Your instructions:
Begin at the top of the following data. Copy each line exactly until you have copied the line containing "state (R39). -/".

Information:

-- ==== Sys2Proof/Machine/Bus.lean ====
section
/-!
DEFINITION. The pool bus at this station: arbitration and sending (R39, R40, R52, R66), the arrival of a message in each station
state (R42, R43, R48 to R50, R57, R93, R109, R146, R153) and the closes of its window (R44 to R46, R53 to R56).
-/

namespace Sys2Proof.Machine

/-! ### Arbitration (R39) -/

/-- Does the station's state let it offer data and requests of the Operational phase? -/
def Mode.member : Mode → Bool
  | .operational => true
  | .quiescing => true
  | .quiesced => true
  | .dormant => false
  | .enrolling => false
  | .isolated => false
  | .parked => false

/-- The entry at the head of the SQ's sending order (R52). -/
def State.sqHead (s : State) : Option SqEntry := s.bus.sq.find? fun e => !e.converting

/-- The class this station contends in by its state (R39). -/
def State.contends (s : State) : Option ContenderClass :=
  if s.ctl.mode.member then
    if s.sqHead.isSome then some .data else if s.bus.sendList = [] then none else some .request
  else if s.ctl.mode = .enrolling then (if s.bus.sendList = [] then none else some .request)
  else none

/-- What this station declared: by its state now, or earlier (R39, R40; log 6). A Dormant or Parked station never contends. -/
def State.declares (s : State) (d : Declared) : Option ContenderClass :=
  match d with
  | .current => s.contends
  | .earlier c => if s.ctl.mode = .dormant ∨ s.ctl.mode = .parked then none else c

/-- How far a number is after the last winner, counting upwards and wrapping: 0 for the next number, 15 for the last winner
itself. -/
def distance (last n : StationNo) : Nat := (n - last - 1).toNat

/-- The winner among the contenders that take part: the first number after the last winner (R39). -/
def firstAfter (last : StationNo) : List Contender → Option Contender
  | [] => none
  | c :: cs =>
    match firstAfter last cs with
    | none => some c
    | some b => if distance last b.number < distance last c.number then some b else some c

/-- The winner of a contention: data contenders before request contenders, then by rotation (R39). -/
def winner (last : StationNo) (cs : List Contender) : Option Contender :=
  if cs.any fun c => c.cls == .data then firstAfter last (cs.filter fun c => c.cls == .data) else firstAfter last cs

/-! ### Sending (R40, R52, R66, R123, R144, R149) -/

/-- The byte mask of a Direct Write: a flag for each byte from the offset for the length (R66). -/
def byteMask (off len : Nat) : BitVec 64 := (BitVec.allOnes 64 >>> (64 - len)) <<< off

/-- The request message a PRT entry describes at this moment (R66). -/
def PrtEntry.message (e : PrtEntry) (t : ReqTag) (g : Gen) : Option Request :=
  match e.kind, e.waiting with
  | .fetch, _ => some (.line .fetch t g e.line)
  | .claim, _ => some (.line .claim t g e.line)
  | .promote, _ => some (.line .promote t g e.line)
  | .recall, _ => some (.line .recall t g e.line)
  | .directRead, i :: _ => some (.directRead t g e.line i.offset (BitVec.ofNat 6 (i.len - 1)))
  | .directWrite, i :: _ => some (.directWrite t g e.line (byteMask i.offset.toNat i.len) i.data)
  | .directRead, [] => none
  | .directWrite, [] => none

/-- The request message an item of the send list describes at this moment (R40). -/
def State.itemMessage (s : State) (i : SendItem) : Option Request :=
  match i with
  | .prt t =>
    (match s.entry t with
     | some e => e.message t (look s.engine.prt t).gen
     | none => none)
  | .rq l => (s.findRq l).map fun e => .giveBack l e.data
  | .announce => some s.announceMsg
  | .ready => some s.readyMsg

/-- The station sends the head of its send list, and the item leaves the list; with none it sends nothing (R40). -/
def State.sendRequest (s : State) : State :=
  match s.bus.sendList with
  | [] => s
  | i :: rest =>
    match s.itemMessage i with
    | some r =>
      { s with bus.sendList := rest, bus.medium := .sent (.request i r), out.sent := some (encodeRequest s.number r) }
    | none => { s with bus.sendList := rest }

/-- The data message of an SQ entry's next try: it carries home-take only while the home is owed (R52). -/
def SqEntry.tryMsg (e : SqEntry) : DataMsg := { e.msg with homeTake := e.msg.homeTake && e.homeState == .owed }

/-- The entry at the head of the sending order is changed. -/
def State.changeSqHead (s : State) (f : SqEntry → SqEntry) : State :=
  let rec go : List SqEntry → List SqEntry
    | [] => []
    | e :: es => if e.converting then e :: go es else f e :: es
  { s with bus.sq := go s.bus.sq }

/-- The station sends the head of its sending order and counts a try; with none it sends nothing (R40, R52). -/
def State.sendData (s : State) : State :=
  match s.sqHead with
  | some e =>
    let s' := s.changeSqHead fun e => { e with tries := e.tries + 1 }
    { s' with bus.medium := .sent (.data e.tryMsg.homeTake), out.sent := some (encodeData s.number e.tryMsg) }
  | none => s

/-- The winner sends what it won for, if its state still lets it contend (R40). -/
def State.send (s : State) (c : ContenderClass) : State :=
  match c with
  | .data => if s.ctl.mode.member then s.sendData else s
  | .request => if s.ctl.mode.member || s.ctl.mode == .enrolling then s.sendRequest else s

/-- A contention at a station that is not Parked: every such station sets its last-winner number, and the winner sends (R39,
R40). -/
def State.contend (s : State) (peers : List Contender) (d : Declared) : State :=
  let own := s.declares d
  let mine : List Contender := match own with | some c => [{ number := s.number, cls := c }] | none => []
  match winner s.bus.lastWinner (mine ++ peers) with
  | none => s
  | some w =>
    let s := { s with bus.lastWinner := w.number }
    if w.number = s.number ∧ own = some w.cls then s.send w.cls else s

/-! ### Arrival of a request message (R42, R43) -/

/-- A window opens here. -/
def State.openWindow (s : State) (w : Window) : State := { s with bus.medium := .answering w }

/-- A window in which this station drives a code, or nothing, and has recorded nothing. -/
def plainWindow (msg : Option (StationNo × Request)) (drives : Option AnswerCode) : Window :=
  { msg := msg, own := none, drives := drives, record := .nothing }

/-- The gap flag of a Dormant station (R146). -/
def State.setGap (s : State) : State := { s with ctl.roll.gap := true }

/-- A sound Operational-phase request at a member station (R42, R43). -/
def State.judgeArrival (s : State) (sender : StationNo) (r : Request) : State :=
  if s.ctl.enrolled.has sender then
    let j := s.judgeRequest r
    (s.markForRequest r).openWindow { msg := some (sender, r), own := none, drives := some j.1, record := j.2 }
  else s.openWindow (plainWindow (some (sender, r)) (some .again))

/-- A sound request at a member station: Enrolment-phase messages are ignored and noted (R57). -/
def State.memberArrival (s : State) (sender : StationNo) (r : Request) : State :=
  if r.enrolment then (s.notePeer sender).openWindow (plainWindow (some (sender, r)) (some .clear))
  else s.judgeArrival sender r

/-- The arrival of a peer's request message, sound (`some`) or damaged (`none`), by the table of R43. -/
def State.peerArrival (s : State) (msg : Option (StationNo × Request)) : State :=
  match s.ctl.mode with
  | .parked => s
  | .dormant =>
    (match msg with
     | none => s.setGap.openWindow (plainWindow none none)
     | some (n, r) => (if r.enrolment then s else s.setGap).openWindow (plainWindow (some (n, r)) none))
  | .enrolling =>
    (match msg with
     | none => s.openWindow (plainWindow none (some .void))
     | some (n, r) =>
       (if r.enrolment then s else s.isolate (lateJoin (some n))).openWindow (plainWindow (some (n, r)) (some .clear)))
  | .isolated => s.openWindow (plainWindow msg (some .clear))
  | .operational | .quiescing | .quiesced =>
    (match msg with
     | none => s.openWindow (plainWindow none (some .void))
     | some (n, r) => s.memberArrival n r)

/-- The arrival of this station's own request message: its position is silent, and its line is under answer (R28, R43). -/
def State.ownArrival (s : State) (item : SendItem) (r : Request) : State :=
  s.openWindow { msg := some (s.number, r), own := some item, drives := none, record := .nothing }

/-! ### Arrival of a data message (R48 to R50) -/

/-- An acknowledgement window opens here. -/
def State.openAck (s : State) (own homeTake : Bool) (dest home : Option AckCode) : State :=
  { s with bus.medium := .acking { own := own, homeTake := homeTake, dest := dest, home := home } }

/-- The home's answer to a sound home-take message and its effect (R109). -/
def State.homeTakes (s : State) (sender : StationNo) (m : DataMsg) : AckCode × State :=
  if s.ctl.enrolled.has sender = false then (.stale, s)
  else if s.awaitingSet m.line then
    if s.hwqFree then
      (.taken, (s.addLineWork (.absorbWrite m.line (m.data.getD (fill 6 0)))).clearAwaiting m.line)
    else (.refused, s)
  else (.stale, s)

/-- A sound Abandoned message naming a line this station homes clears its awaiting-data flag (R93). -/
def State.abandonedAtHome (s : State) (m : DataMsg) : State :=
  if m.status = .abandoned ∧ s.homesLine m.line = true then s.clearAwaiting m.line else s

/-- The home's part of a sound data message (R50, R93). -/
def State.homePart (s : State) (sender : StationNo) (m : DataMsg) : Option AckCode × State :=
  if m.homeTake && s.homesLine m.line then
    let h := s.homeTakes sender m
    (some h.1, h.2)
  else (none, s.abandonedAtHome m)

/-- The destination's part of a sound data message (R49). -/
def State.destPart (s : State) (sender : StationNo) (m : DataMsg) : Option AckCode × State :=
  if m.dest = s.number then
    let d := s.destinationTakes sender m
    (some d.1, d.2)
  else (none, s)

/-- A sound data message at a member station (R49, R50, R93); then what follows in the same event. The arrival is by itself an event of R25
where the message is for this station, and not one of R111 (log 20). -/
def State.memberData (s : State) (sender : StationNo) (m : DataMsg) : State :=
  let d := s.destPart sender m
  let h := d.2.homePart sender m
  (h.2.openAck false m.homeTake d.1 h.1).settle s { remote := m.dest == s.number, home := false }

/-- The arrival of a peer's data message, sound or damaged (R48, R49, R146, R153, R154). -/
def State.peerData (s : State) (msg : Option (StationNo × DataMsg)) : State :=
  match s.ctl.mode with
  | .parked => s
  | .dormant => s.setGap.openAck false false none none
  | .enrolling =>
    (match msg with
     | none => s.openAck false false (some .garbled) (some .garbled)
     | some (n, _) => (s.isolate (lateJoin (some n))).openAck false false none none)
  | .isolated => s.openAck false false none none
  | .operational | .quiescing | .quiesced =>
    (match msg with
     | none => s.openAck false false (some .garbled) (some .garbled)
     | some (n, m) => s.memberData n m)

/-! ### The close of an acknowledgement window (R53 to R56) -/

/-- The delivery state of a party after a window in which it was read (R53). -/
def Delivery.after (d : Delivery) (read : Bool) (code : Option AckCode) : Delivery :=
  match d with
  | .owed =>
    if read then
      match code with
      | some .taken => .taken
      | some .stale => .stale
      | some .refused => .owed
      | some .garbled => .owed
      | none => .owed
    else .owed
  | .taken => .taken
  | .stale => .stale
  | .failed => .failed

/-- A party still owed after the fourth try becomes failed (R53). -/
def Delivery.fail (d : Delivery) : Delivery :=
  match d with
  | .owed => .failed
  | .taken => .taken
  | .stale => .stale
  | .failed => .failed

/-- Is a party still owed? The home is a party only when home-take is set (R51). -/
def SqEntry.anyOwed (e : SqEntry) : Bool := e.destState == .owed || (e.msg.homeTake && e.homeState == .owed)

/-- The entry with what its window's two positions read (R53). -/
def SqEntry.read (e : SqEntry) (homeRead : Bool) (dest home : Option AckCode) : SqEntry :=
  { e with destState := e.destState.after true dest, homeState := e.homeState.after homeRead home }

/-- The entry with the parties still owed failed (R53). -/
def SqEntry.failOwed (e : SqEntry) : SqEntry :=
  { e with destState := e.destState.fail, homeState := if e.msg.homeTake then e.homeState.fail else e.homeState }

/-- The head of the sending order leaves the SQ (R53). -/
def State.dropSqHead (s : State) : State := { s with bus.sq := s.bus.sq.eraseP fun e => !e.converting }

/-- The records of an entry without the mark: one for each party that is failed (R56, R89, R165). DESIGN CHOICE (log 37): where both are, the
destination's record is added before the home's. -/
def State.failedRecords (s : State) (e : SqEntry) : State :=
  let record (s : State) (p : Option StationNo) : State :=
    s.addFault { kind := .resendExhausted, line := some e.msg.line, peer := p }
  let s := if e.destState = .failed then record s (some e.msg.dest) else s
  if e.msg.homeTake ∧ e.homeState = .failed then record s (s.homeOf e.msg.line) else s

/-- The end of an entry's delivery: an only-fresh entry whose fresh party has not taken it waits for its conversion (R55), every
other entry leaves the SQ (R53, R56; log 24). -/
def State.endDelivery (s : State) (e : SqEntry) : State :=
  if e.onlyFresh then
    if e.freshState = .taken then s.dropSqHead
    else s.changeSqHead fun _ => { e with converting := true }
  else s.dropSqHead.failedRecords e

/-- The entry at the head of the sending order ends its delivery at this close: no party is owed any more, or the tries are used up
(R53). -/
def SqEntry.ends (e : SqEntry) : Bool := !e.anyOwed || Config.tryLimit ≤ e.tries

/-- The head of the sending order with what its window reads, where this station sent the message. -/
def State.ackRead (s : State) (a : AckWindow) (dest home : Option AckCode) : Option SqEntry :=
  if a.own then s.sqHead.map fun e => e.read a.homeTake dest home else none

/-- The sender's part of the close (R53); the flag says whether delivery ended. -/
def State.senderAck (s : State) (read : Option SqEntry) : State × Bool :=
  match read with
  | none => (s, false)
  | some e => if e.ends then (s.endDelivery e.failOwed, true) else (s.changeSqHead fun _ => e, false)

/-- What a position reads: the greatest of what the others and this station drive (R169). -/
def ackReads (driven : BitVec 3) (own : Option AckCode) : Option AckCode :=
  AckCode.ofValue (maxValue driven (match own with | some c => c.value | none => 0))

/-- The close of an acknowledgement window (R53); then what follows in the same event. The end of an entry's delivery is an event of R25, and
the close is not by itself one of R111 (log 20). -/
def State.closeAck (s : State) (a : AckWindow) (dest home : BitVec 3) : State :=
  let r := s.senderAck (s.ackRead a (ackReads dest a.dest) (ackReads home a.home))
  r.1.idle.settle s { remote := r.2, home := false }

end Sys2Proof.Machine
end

Solution to the problem:
-- ==== Sys2Proof/Machine/Bus.lean ====
section
/-!
DEFINITION. The pool bus at this station: arbitration and sending (R39, R40, R52, R66), the arrival of a message in each station
state (R42, R43, R48 to R50, R57, R93, R109, R146, R153) and the closes of its window (R44 to R46, R53 to R56).
-/

namespace Sys2Proof.Machine

/-! ### Arbitration (R39) -/

/-- Does the station's state let it offer data and requests of the Operational phase? -/
def Mode.member : Mode → Bool
  | .operational => true
  | .quiescing => true
  | .quiesced => true
  | .dormant => false
  | .enrolling => false
  | .isolated => false
  | .parked => false

/-- The entry at the head of the SQ's sending order (R52). -/
def State.sqHead (s : State) : Option SqEntry := s.bus.sq.find? fun e => !e.converting

/-- The class this station contends in by its state (R39). -/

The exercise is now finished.